-- ==== Sys2Proof/Laws/Sequencer.lean ====
section
/-! SUPPORT. The transition table of spec/40_bus_transport.md R118, one lemma per row: what `advance` does in each state. -/

namespace Sys2Proof.Machine

variable {s : State}

/-! A row does not ask which function the module is, but for the row of `P_SMP`. -/

theorem advanceWith_congr {f g : Nat → Bit} (h : s.seq = .P_SMP → f (s.sampleCount + 1) = g (s.sampleCount + 1)) :
    advanceWith f s = advanceWith g s := by
  cases hq : s.seq <;> simp [advanceWith, hq, h]

theorem advance_P_CFG (h : s.seq = .P_CFG) :
    advance s = .next ((cfg7In s).goto .P_CTRL) := by
  simp [advance, advanceWith, h]

theorem advance_P_CTRL (h : s.seq = .P_CTRL) :
    advance s = .next ((ctl 0 1 s).goto .P_EH) := by
  simp [advance, advanceWith, h]

theorem advance_P_EH (h : s.seq = .P_EH) :
    advance s = .next ((eHi s).goto .P_PW) := by
  simp [advance, advanceWith, h]

theorem advance_P_PW (h : s.seq = .P_PW) :
    advance s = .next ((dly s.params.tPW s).goto .P_SMP) := by
  simp [advance, advanceWith, h]

theorem advance_P_SMP (h : s.seq = .P_SMP) :
    advance s = .next ((smp (s.answer 0) s).goto .P_EL) := by
  simp [advance, advanceWith, h, State.answer]

theorem advance_P_EL_eight (h : s.seq = .P_EL) (hm : s.mode = .eightBit) :
    advance s = .next ((eLo (some s.bf) s).goto .P_TEST) := by
  simp [advance, advanceWith, h, hm]

theorem advance_P_EL_four (h : s.seq = .P_EL) (hm : s.mode = .fourBit) :
    advance s = .next ((eLo (some s.bf) s).goto .P_DEH) := by
  simp [advance, advanceWith, h, hm]

theorem advance_P_DEH (h : s.seq = .P_DEH) :
    advance s = .next ((eHi s).goto .P_DPW) := by
  simp [advance, advanceWith, h]

theorem advance_P_DPW (h : s.seq = .P_DPW) :
    advance s = .next ((dly s.params.tPW s).goto .P_DEL) := by
  simp [advance, advanceWith, h]

theorem advance_P_DEL (h : s.seq = .P_DEL) :
    advance s = .next ((eLo none s).goto .P_TEST) := by
  simp [advance, advanceWith, h]

theorem advance_P_TEST_busy (h : s.seq = .P_TEST) (hb : s.bf = 1) :
    advance s = .next (s.goto .P_EH) := by
  simp [advance, advanceWith, h, State.stillBusy, hb]

theorem advance_P_TEST_clear (h : s.seq = .P_TEST) (hb : s.bf = 0) :
    advance s = .next (s.goto .P_REST) := by
  simp [advance, advanceWith, h, State.stillBusy, hb]

theorem advance_P_REST_send (h : s.seq = .P_REST) (ho : s.op = 0) :
    advance s = .next ((cfg7Out s).goto .S_CTRL) := by
  simp [advance, advanceWith, h, ho]

theorem advance_P_REST_poll (h : s.seq = .P_REST) (ho : s.op = 2) :
    advance s = .next (ret (cfg7Out s)) := by
  simp [advance, advanceWith, h, ho]

theorem advance_S_CTRL_eight (h : s.seq = .S_CTRL) (hm : s.mode = .eightBit) :
    advance s = .next ((ctl s.crs s.crw s).goto .S_DIR) := by
  simp [advance, advanceWith, h, hm]

theorem advance_S_CTRL_four (h : s.seq = .S_CTRL) (hm : s.mode = .fourBit) :
    advance s = .next ((ctl s.crs s.crw s).goto .S_D0) := by
  simp [advance, advanceWith, h, hm]

theorem advance_S_DIR (h : s.seq = .S_DIR) :
    advance s = .next ((dirAll s).goto .S_D0) := by
  simp [advance, advanceWith, h]

theorem advance_S_D0_eight (h : s.seq = .S_D0) (hm : s.mode = .eightBit) :
    advance s = .next ((dat8 s.cdata s).goto .S_EH0) := by
  simp [advance, advanceWith, h, hm]

theorem advance_S_D0_four (h : s.seq = .S_D0) (hm : s.mode = .fourBit) :
    advance s = .next ((dat4 (highNibble s.cdata) s).goto .S_EH0) := by
  simp [advance, advanceWith, h, hm]

theorem advance_S_EH0 (h : s.seq = .S_EH0) :
    advance s = .next ((eHi s).goto .S_PW0) := by
  simp [advance, advanceWith, h]

theorem advance_S_PW0 (h : s.seq = .S_PW0) :
    advance s = .next ((dly s.params.tPW s).goto .S_EL0) := by
  simp [advance, advanceWith, h]

theorem advance_S_EL0_eight (h : s.seq = .S_EL0) (hm : s.mode = .eightBit) :
    advance s = .next (ret (eLo none s)) := by
  simp [advance, advanceWith, h, hm]

theorem advance_S_EL0_four (h : s.seq = .S_EL0) (hm : s.mode = .fourBit) :
    advance s = .next ((eLo none s).goto .S_D1) := by
  simp [advance, advanceWith, h, hm]

theorem advance_S_D1 (h : s.seq = .S_D1) :
    advance s = .next ((dat4 (lowNibble s.cdata) s).goto .S_EH1) := by
  simp [advance, advanceWith, h]

theorem advance_S_EH1 (h : s.seq = .S_EH1) :
    advance s = .next ((eHi s).goto .S_PW1) := by
  simp [advance, advanceWith, h]

theorem advance_S_PW1 (h : s.seq = .S_PW1) :
    advance s = .next ((dly s.params.tPW s).goto .S_EL1) := by
  simp [advance, advanceWith, h]

theorem advance_S_EL1 (h : s.seq = .S_EL1) :
    advance s = .next (ret (eLo none s)) := by
  simp [advance, advanceWith, h]

theorem advance_R_CTRL_eight (h : s.seq = .R_CTRL) (hm : s.mode = .eightBit) :
    advance s = .next ((ctl 0 0 s).goto .R_DIR) := by
  simp [advance, advanceWith, h, hm]

theorem advance_R_CTRL_four (h : s.seq = .R_CTRL) (hm : s.mode = .fourBit) :
    advance s = .next ((ctl 0 0 s).goto .R_D) := by
  simp [advance, advanceWith, h, hm]

theorem advance_R_DIR (h : s.seq = .R_DIR) :
    advance s = .next ((dirAll s).goto .R_D) := by
  simp [advance, advanceWith, h]

theorem advance_R_D_eight (h : s.seq = .R_D) (hm : s.mode = .eightBit) :
    advance s = .next ((dat8 (rawByte (lowNibble s.cdata)) s).goto .R_EH) := by
  simp [advance, advanceWith, h, hm]

theorem advance_R_D_four (h : s.seq = .R_D) (hm : s.mode = .fourBit) :
    advance s = .next ((dat4 (lowNibble s.cdata) s).goto .R_EH) := by
  simp [advance, advanceWith, h, hm]

theorem advance_R_EH (h : s.seq = .R_EH) :
    advance s = .next ((eHi s).goto .R_PW) := by
  simp [advance, advanceWith, h]

theorem advance_R_PW (h : s.seq = .R_PW) :
    advance s = .next ((dly s.params.tPW s).goto .R_EL) := by
  simp [advance, advanceWith, h]

theorem advance_R_EL (h : s.seq = .R_EL) :
    advance s = .next (ret (eLo none s)) := by
  simp [advance, advanceWith, h]

/-- `P_REST` has no successor for the other values of `OP`. -/
theorem advance_P_REST_mismatch (h : s.seq = .P_REST) (h0 : s.op ≠ 0) (h2 : s.op ≠ 2) :
    advance s = .fault .latchMismatch := by
  simp only [advance, advanceWith, h, if_neg h0, if_neg h2]

/-- `advance` faults at `P_REST` only, for an `OP` that neither sends nor polls; it never refuses. -/
theorem advance_next_or_fault (s : State) :
    (∃ t, advance s = .next t) ∨ (advance s = .fault .latchMismatch ∧ s.seq = .P_REST ∧ s.op ≠ 0 ∧ s.op ≠ 2) := by
  cases hq : s.seq
  case P_REST =>
    by_cases h0 : s.op = 0
    · exact .inl ⟨_, advance_P_REST_send hq h0⟩
    · by_cases h2 : s.op = 2
      · exact .inl ⟨_, advance_P_REST_poll hq h2⟩
      · exact .inr ⟨advance_P_REST_mismatch hq h0 h2, rfl, h0, h2⟩
  all_goals cases hm : s.mode <;> exact .inl (by simp [advance, advanceWith, hq, hm])

/-- The whole table as one inversion: if a row leads to `t`, it is one of these, with the condition the table puts on it. -/
theorem advance_elim {t : State} {motive : Prop} (h : advance s = .next t)
    (IDLE : s.seq = .IDLE → t = s → motive)
    (P_CFG : s.seq = .P_CFG → t = (cfg7In s).goto .P_CTRL → motive)
    (P_CTRL : s.seq = .P_CTRL → t = (ctl 0 1 s).goto .P_EH → motive)
    (P_EH : s.seq = .P_EH → t = (eHi s).goto .P_PW → motive)
    (P_PW : s.seq = .P_PW → t = (dly s.params.tPW s).goto .P_SMP → motive)
    (P_SMP : s.seq = .P_SMP → t = (smp (s.answer 0) s).goto .P_EL → motive)
    (P_EL_eight : s.seq = .P_EL → s.mode = .eightBit → t = (eLo (some s.bf) s).goto .P_TEST → motive)
    (P_EL_four : s.seq = .P_EL → s.mode = .fourBit → t = (eLo (some s.bf) s).goto .P_DEH → motive)
    (P_DEH : s.seq = .P_DEH → t = (eHi s).goto .P_DPW → motive)
    (P_DPW : s.seq = .P_DPW → t = (dly s.params.tPW s).goto .P_DEL → motive)
    (P_DEL : s.seq = .P_DEL → t = (eLo none s).goto .P_TEST → motive)
    (P_TEST_busy : s.seq = .P_TEST → s.bf = 1 → t = s.goto .P_EH → motive)
    (P_TEST_clear : s.seq = .P_TEST → s.bf = 0 → t = s.goto .P_REST → motive)
    (P_REST_send : s.seq = .P_REST → s.op = 0 → t = (cfg7Out s).goto .S_CTRL → motive)
    (P_REST_poll : s.seq = .P_REST → s.op = 2 → t = ret (cfg7Out s) → motive)
    (S_CTRL_eight : s.seq = .S_CTRL → s.mode = .eightBit → t = (ctl s.crs s.crw s).goto .S_DIR → motive)
    (S_CTRL_four : s.seq = .S_CTRL → s.mode = .fourBit → t = (ctl s.crs s.crw s).goto .S_D0 → motive)
    (S_DIR : s.seq = .S_DIR → t = (dirAll s).goto .S_D0 → motive)
    (S_D0_eight : s.seq = .S_D0 → s.mode = .eightBit → t = (dat8 s.cdata s).goto .S_EH0 → motive)
    (S_D0_four : s.seq = .S_D0 → s.mode = .fourBit → t = (dat4 (highNibble s.cdata) s).goto .S_EH0 → motive)
    (S_EH0 : s.seq = .S_EH0 → t = (eHi s).goto .S_PW0 → motive)
    (S_PW0 : s.seq = .S_PW0 → t = (dly s.params.tPW s).goto .S_EL0 → motive)
    (S_EL0_eight : s.seq = .S_EL0 → s.mode = .eightBit → t = ret (eLo none s) → motive)
    (S_EL0_four : s.seq = .S_EL0 → s.mode = .fourBit → t = (eLo none s).goto .S_D1 → motive)
    (S_D1 : s.seq = .S_D1 → t = (dat4 (lowNibble s.cdata) s).goto .S_EH1 → motive)
    (S_EH1 : s.seq = .S_EH1 → t = (eHi s).goto .S_PW1 → motive)
    (S_PW1 : s.seq = .S_PW1 → t = (dly s.params.tPW s).goto .S_EL1 → motive)
    (S_EL1 : s.seq = .S_EL1 → t = ret (eLo none s) → motive)
    (R_CTRL_eight : s.seq = .R_CTRL → s.mode = .eightBit → t = (ctl 0 0 s).goto .R_DIR → motive)
    (R_CTRL_four : s.seq = .R_CTRL → s.mode = .fourBit → t = (ctl 0 0 s).goto .R_D → motive)
    (R_DIR : s.seq = .R_DIR → t = (dirAll s).goto .R_D → motive)
    (R_D_eight : s.seq = .R_D → s.mode = .eightBit → t = (dat8 (rawByte (lowNibble s.cdata)) s).goto .R_EH → motive)
    (R_D_four : s.seq = .R_D → s.mode = .fourBit → t = (dat4 (lowNibble s.cdata) s).goto .R_EH → motive)
    (R_EH : s.seq = .R_EH → t = (eHi s).goto .R_PW → motive)
    (R_PW : s.seq = .R_PW → t = (dly s.params.tPW s).goto .R_EL → motive)
    (R_EL : s.seq = .R_EL → t = ret (eLo none s) → motive) : motive := by
  cases hq : s.seq
  case IDLE =>
    simp only [advance, advanceWith, hq, Host.Outcome.next.injEq] at h
    exact IDLE hq h.symm
  case P_CFG =>
    rw [advance_P_CFG hq, Host.Outcome.next.injEq] at h
    exact P_CFG hq h.symm
  case P_CTRL =>
    rw [advance_P_CTRL hq, Host.Outcome.next.injEq] at h
    exact P_CTRL hq h.symm
  case P_EH =>
    rw [advance_P_EH hq, Host.Outcome.next.injEq] at h
    exact P_EH hq h.symm
  case P_PW =>
    rw [advance_P_PW hq, Host.Outcome.next.injEq] at h
    exact P_PW hq h.symm
  case P_SMP =>
    rw [advance_P_SMP hq, Host.Outcome.next.injEq] at h
    exact P_SMP hq h.symm
  case P_EL =>
    cases hm : s.mode
    · rw [advance_P_EL_eight hq hm, Host.Outcome.next.injEq] at h
      exact P_EL_eight hq hm h.symm
    · rw [advance_P_EL_four hq hm, Host.Outcome.next.injEq] at h
      exact P_EL_four hq hm h.symm
  case P_DEH =>
    rw [advance_P_DEH hq, Host.Outcome.next.injEq] at h
    exact P_DEH hq h.symm
  case P_DPW =>
    rw [advance_P_DPW hq, Host.Outcome.next.injEq] at h
    exact P_DPW hq h.symm
  case P_DEL =>
    rw [advance_P_DEL hq, Host.Outcome.next.injEq] at h
    exact P_DEL hq h.symm
  case P_TEST =>
    rcases Bit.eq_zero_or_one s.bf with hb | hb
    · rw [advance_P_TEST_clear hq hb, Host.Outcome.next.injEq] at h
      exact P_TEST_clear hq hb h.symm
    · rw [advance_P_TEST_busy hq hb, Host.Outcome.next.injEq] at h
      exact P_TEST_busy hq hb h.symm
  case P_REST =>
    by_cases h0 : s.op = 0
    · rw [advance_P_REST_send hq h0, Host.Outcome.next.injEq] at h
      exact P_REST_send hq h0 h.symm
    · by_cases h2 : s.op = 2
      · rw [advance_P_REST_poll hq h2, Host.Outcome.next.injEq] at h
        exact P_REST_poll hq h2 h.symm
      · rw [advance_P_REST_mismatch hq h0 h2] at h
        cases h
  case S_CTRL =>
    cases hm : s.mode
    · rw [advance_S_CTRL_eight hq hm, Host.Outcome.next.injEq] at h
      exact S_CTRL_eight hq hm h.symm
    · rw [advance_S_CTRL_four hq hm, Host.Outcome.next.injEq] at h
      exact S_CTRL_four hq hm h.symm
  case S_DIR =>
    rw [advance_S_DIR hq, Host.Outcome.next.injEq] at h
    exact S_DIR hq h.symm
  case S_D0 =>
    cases hm : s.mode
    · rw [advance_S_D0_eight hq hm, Host.Outcome.next.injEq] at h
      exact S_D0_eight hq hm h.symm
    · rw [advance_S_D0_four hq hm, Host.Outcome.next.injEq] at h
      exact S_D0_four hq hm h.symm
  case S_EH0 =>
    rw [advance_S_EH0 hq, Host.Outcome.next.injEq] at h
    exact S_EH0 hq h.symm
  case S_PW0 =>
    rw [advance_S_PW0 hq, Host.Outcome.next.injEq] at h
    exact S_PW0 hq h.symm
  case S_EL0 =>
    cases hm : s.mode
    · rw [advance_S_EL0_eight hq hm, Host.Outcome.next.injEq] at h
      exact S_EL0_eight hq hm h.symm
    · rw [advance_S_EL0_four hq hm, Host.Outcome.next.injEq] at h
      exact S_EL0_four hq hm h.symm
  case S_D1 =>
    rw [advance_S_D1 hq, Host.Outcome.next.injEq] at h
    exact S_D1 hq h.symm
  case S_EH1 =>
    rw [advance_S_EH1 hq, Host.Outcome.next.injEq] at h
    exact S_EH1 hq h.symm
  case S_PW1 =>
    rw [advance_S_PW1 hq, Host.Outcome.next.injEq] at h
    exact S_PW1 hq h.symm
  case S_EL1 =>
    rw [advance_S_EL1 hq, Host.Outcome.next.injEq] at h
    exact S_EL1 hq h.symm
  case R_CTRL =>
    cases hm : s.mode
    · rw [advance_R_CTRL_eight hq hm, Host.Outcome.next.injEq] at h
      exact R_CTRL_eight hq hm h.symm
    · rw [advance_R_CTRL_four hq hm, Host.Outcome.next.injEq] at h
      exact R_CTRL_four hq hm h.symm
  case R_DIR =>
    rw [advance_R_DIR hq, Host.Outcome.next.injEq] at h
    exact R_DIR hq h.symm
  case R_D =>
    cases hm : s.mode
    · rw [advance_R_D_eight hq hm, Host.Outcome.next.injEq] at h
      exact R_D_eight hq hm h.symm
    · rw [advance_R_D_four hq hm, Host.Outcome.next.injEq] at h
      exact R_D_four hq hm h.symm
  case R_EH =>
    rw [advance_R_EH hq, Host.Outcome.next.injEq] at h
    exact R_EH hq h.symm
  case R_PW =>
    rw [advance_R_PW hq, Host.Outcome.next.injEq] at h
    exact R_PW hq h.symm
  case R_EL =>
    rw [advance_R_EL hq, Host.Outcome.next.injEq] at h
    exact R_EL hq h.symm

end Sys2Proof.Machine
end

•••

What is being asked:
Answer with a number alone: how many lines of the listing above include the string "highNibble"?

Your solution:
2